* RECORDS FOR THE EXERCISE

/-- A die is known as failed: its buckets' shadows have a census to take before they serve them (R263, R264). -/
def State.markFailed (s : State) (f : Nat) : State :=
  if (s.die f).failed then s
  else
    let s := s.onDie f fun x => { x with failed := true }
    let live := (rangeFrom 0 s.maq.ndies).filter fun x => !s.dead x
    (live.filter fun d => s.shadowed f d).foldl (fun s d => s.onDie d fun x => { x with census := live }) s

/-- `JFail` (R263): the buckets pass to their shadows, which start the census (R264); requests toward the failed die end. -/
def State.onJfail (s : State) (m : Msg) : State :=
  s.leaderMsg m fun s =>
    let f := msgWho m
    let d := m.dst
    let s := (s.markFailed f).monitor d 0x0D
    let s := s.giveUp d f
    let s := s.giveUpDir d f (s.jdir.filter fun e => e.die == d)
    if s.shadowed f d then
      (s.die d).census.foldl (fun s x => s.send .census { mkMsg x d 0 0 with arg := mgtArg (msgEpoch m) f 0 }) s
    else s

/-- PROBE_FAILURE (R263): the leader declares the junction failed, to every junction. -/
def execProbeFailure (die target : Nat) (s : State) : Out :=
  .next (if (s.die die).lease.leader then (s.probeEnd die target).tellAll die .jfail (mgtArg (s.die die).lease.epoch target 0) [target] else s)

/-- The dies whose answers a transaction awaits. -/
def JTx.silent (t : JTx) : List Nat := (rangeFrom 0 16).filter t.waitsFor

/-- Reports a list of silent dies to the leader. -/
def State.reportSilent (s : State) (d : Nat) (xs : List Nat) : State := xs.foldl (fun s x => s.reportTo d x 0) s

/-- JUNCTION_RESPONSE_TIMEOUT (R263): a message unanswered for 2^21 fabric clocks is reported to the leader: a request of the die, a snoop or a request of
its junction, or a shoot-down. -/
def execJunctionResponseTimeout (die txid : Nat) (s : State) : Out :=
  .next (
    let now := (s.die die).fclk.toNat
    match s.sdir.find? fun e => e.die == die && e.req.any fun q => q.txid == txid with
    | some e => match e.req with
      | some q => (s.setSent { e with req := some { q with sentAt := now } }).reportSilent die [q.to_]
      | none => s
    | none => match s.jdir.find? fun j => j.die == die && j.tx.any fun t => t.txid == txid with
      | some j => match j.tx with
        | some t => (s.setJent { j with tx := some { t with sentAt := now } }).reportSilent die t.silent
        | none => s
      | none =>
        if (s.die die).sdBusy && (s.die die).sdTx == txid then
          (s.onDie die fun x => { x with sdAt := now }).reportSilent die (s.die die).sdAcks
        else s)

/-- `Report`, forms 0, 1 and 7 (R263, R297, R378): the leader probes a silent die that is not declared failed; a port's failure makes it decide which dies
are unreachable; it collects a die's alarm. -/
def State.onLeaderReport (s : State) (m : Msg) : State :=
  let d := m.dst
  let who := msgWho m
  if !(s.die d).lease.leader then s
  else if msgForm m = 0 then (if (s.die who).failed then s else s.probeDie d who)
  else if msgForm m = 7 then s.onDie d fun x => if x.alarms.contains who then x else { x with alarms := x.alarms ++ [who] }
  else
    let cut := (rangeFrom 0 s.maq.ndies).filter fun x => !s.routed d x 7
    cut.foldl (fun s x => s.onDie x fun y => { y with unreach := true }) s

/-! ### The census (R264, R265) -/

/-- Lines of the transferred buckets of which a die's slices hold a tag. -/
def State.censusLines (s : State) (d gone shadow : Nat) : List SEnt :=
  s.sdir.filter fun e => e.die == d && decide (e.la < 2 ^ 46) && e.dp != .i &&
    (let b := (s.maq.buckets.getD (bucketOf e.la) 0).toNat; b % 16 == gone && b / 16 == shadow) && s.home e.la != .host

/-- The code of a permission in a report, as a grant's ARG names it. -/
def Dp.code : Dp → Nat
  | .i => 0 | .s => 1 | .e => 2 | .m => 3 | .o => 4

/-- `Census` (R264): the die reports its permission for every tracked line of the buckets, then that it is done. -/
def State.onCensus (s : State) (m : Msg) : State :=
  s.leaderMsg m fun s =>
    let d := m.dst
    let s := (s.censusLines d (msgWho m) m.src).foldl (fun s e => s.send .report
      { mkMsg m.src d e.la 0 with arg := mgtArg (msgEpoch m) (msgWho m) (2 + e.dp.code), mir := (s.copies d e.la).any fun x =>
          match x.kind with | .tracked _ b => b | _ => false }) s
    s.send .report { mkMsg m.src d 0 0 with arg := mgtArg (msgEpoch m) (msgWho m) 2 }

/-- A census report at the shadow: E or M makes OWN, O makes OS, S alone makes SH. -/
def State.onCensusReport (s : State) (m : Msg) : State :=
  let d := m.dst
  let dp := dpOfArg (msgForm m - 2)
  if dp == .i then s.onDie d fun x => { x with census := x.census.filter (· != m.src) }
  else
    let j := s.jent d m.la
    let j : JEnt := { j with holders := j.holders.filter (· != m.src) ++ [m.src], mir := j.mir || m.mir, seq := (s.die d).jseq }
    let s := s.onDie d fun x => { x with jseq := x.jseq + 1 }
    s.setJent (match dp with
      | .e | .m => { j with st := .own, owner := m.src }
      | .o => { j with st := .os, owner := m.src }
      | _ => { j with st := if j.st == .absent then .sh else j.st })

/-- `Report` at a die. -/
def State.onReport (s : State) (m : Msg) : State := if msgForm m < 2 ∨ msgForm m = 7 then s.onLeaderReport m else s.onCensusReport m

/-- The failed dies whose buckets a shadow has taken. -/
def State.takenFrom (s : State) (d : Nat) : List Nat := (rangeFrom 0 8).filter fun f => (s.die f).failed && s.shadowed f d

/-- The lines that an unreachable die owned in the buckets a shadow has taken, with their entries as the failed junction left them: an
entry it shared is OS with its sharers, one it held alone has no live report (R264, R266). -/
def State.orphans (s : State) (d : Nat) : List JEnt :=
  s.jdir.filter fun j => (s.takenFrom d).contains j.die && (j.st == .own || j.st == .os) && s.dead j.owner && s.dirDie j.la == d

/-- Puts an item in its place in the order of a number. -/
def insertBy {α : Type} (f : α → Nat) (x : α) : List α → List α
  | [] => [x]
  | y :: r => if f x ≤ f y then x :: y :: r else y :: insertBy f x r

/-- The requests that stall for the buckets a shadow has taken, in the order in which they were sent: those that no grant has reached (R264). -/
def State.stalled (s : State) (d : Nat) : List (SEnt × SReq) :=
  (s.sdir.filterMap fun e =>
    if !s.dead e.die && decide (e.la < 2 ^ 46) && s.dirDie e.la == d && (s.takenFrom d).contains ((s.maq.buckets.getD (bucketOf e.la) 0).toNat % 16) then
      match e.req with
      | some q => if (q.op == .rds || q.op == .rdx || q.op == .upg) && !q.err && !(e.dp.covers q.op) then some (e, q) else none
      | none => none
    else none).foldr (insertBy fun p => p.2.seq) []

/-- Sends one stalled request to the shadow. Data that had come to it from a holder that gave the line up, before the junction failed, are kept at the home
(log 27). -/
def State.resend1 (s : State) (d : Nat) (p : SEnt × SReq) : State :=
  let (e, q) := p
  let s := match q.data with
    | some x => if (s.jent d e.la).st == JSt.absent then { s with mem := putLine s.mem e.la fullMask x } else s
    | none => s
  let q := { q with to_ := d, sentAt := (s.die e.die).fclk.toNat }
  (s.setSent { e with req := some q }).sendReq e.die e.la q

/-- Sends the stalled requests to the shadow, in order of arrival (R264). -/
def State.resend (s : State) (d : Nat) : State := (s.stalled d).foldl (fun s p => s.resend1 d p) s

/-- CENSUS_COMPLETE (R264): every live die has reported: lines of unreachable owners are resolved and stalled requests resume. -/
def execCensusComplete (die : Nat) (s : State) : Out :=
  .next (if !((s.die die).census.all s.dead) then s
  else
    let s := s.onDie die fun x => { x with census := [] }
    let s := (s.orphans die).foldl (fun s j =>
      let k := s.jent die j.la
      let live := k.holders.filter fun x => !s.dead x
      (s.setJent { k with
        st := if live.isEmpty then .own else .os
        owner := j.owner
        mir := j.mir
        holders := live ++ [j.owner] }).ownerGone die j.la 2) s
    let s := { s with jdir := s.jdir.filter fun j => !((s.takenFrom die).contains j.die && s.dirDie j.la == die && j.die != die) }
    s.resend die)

* ACTION ITEM
Every line from the top of the material through the line containing "def State.onJfail (s" must be transcribed exactly, and no other line may appear.

* SOLUTION FOR THIS PROBLEM
/-- A die is known as failed: its buckets' shadows have a census to take before they serve them (R263, R264). -/
def State.markFailed (s : State) (f : Nat) : State :=
  if (s.die f).failed then s
  else
    let s := s.onDie f fun x => { x with failed := true }
    let live := (rangeFrom 0 s.maq.ndies).filter fun x => !s.dead x
    (live.filter fun d => s.shadowed f d).foldl (fun s d => s.onDie d fun x => { x with census := live }) s

/-- `JFail` (R263): the buckets pass to their shadows, which start the census (R264); requests toward the failed die end. -/
def State.onJfail (s : State) (m : Msg) : State :=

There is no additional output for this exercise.